**Task requirements:** Every line of the material below needs to be written out exactly, please.

● ● ●

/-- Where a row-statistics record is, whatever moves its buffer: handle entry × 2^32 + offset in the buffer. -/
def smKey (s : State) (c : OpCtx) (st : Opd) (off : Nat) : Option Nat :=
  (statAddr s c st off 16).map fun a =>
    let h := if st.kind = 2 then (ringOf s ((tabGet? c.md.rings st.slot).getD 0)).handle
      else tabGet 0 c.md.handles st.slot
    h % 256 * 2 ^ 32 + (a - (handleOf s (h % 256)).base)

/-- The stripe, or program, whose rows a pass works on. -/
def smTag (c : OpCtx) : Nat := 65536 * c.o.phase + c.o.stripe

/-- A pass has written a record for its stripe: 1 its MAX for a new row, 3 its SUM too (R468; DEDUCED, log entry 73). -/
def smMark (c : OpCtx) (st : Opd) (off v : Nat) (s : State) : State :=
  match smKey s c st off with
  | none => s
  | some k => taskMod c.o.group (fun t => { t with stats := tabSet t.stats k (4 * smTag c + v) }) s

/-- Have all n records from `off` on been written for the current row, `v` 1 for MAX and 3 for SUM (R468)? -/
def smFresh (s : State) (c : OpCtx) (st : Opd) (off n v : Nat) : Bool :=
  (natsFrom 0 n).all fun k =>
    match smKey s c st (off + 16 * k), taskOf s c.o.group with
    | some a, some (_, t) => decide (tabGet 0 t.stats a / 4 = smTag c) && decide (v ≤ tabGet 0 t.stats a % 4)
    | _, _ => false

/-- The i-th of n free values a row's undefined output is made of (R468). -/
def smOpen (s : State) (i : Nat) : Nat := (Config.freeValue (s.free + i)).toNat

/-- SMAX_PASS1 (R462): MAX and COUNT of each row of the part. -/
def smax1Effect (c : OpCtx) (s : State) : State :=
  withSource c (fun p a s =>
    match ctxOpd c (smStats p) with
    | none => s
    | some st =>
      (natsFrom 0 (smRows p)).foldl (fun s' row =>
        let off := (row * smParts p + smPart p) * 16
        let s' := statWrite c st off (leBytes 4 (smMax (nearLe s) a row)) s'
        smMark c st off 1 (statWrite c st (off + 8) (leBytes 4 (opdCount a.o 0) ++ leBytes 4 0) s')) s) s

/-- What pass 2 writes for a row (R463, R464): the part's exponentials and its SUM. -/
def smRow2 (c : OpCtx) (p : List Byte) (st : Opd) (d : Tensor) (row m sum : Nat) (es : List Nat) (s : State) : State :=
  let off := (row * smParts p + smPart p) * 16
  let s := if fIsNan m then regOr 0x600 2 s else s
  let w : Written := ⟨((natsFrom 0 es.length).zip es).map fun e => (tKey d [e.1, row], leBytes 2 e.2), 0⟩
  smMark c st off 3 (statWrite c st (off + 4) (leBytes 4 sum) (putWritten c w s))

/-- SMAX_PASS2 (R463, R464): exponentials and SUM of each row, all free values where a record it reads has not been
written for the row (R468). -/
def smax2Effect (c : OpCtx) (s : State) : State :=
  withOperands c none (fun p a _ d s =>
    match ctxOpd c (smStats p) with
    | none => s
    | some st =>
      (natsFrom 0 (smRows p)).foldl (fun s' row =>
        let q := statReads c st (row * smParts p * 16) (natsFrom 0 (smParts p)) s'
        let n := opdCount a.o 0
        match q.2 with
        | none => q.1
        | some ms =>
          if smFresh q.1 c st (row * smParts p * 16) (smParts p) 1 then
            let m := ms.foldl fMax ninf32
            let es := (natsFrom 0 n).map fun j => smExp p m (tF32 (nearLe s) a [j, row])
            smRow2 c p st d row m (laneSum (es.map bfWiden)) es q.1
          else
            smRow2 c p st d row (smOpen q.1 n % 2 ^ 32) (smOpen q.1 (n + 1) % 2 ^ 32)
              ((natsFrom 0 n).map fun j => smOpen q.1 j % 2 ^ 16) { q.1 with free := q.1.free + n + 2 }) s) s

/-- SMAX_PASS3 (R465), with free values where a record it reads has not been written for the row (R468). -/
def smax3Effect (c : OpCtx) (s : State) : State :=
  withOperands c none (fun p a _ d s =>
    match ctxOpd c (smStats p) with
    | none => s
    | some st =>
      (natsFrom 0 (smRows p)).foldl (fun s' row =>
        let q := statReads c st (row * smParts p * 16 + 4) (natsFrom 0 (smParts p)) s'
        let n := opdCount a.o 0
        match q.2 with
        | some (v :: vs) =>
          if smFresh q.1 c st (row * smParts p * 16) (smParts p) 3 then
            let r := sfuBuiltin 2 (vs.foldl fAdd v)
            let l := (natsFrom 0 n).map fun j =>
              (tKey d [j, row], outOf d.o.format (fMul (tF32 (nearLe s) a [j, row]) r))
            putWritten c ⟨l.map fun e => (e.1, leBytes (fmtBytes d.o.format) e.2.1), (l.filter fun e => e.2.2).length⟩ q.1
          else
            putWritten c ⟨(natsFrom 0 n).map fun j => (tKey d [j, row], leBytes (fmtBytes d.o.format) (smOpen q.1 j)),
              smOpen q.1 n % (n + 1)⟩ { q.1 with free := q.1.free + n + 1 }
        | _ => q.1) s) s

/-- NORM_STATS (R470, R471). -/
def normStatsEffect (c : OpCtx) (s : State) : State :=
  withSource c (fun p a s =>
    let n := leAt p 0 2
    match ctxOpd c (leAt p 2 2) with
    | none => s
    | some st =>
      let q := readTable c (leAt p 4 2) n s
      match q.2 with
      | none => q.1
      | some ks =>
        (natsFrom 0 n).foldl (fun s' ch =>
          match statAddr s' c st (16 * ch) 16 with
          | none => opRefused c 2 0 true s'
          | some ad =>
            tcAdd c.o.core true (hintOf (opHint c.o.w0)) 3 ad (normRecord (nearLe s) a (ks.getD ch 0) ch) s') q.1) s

● ● ●

**Exercise solution:**
/-- Where a row-statistics record is, whatever moves its buffer: handle entry × 2^32 + offset in the buffer. -/
def smKey (s : State) (c : OpCtx) (st : Opd) (off : Nat) : Option Nat :=
  (statAddr s c st off 16).map fun a =>
    let h := if st.kind = 2 then (ringOf s ((tabGet? c.md.rings st.slot).getD 0)).handle
      else tabGet 0 c.md.handles st.slot
    h % 256 * 2 ^ 32 + (a - (handleOf s (h % 256)).base)

/-- The stripe, or program, whose rows a pass works on. -/
def smTag (c : OpCtx) : Nat := 65536 * c.o.phase + c.o.stripe

/-- A pass has written a record for its stripe: 1 its MAX for a new row, 3 its SUM too (R468; DEDUCED, log entry 73). -/
def smMark (c : OpCtx) (st : Opd) (off v : Nat) (s : State) : State :=
  match smKey s c st off with
  | none => s
  | some k => taskMod c.o.group (fun t => { t with stats := tabSet t.stats k (4 * smTag c + v) }) s

/-- Have all n records from `off` on been written for the current row, `v` 1 for MAX and 3 for SUM (R468)? -/
def smFresh (s : State) (c : OpCtx) (st : Opd) (off n v : Nat) : Bool :=
  (natsFrom 0 n).all fun k =>
    match smKey s c st (off + 16 * k), taskOf s c.o.group with
    | some a, some (_, t) => decide (tabGet 0 t.stats a / 4 = smTag c) && decide (v ≤ tabGet 0 t.stats a % 4)
    | _, _ => false

/-- The i-th of n free values a row's undefined output is made of (R468). -/
def smOpen (s : State) (i : Nat) : Nat := (Config.freeValue (s.free + i)).toNat

/-- SMAX_PASS1 (R462): MAX and COUNT of each row of the part. -/
def smax1Effect (c : OpCtx) (s : State) : State :=
  withSource c (fun p a s =>
    match ctxOpd c (smStats p) with
    | none => s
    | some st =>
      (natsFrom 0 (smRows p)).foldl (fun s' row =>
        let off := (row * smParts p + smPart p) * 16
        let s' := statWrite c st off (leBytes 4 (smMax (nearLe s) a row)) s'
        smMark c st off 1 (statWrite c st (off + 8) (leBytes 4 (opdCount a.o 0) ++ leBytes 4 0) s')) s) s

/-- What pass 2 writes for a row (R463, R464): the part's exponentials and its SUM. -/
def smRow2 (c : OpCtx) (p : List Byte) (st : Opd) (d : Tensor) (row m sum : Nat) (es : List Nat) (s : State) : State :=
  let off := (row * smParts p + smPart p) * 16
  let s := if fIsNan m then regOr 0x600 2 s else s
  let w : Written := ⟨((natsFrom 0 es.length).zip es).map fun e => (tKey d [e.1, row], leBytes 2 e.2), 0⟩
  smMark c st off 3 (statWrite c st (off + 4) (leBytes 4 sum) (putWritten c w s))

/-- SMAX_PASS2 (R463, R464): exponentials and SUM of each row, all free values where a record it reads has not been
written for the row (R468). -/
def smax2Effect (c : OpCtx) (s : State) : State :=
  withOperands c none (fun p a _ d s =>
    match ctxOpd c (smStats p) with
    | none => s
    | some st =>
      (natsFrom 0 (smRows p)).foldl (fun s' row =>
        let q := statReads c st (row * smParts p * 16) (natsFrom 0 (smParts p)) s'
        let n := opdCount a.o 0
        match q.2 with
        | none => q.1
        | some ms =>
          if smFresh q.1 c st (row * smParts p * 16) (smParts p) 1 then
            let m := ms.foldl fMax ninf32
            let es := (natsFrom 0 n).map fun j => smExp p m (tF32 (nearLe s) a [j, row])
            smRow2 c p st d row m (laneSum (es.map bfWiden)) es q.1
          else
            smRow2 c p st d row (smOpen q.1 n % 2 ^ 32) (smOpen q.1 (n + 1) % 2 ^ 32)
              ((natsFrom 0 n).map fun j => smOpen q.1 j % 2 ^ 16) { q.1 with free := q.1.free + n + 2 }) s) s

/-- SMAX_PASS3 (R465), with free values where a record it reads has not been written for the row (R468). -/
def smax3Effect (c : OpCtx) (s : State) : State :=
  withOperands c none (fun p a _ d s =>
    match ctxOpd c (smStats p) with
    | none => s
    | some st =>
      (natsFrom 0 (smRows p)).foldl (fun s' row =>
        let q := statReads c st (row * smParts p * 16 + 4) (natsFrom 0 (smParts p)) s'
        let n := opdCount a.o 0
        match q.2 with
        | some (v :: vs) =>
          if smFresh q.1 c st (row * smParts p * 16) (smParts p) 3 then
            let r := sfuBuiltin 2 (vs.foldl fAdd v)
            let l := (natsFrom 0 n).map fun j =>
              (tKey d [j, row], outOf d.o.format (fMul (tF32 (nearLe s) a [j, row]) r))
            putWritten c ⟨l.map fun e => (e.1, leBytes (fmtBytes d.o.format) e.2.1), (l.filter fun e => e.2.2).length⟩ q.1
          else
            putWritten c ⟨(natsFrom 0 n).map fun j => (tKey d [j, row], leBytes (fmtBytes d.o.format) (smOpen q.1 j)),
              smOpen q.1 n % (n + 1)⟩ { q.1 with free := q.1.free + n + 1 }
        | _ => q.1) s) s

/-- NORM_STATS (R470, R471). -/
def normStatsEffect (c : OpCtx) (s : State) : State :=
  withSource c (fun p a s =>
    let n := leAt p 0 2
    match ctxOpd c (leAt p 2 2) with
    | none => s
    | some st =>
      let q := readTable c (leAt p 4 2) n s
      match q.2 with
      | none => q.1
      | some ks =>
        (natsFrom 0 n).foldl (fun s' ch =>
          match statAddr s' c st (16 * ch) 16 with
          | none => opRefused c 2 0 true s'
          | some ad =>
            tcAdd c.o.core true (hintOf (opHint c.o.w0)) 3 ad (normRecord (nearLe s) a (ks.getD ch 0) ch) s') q.1) s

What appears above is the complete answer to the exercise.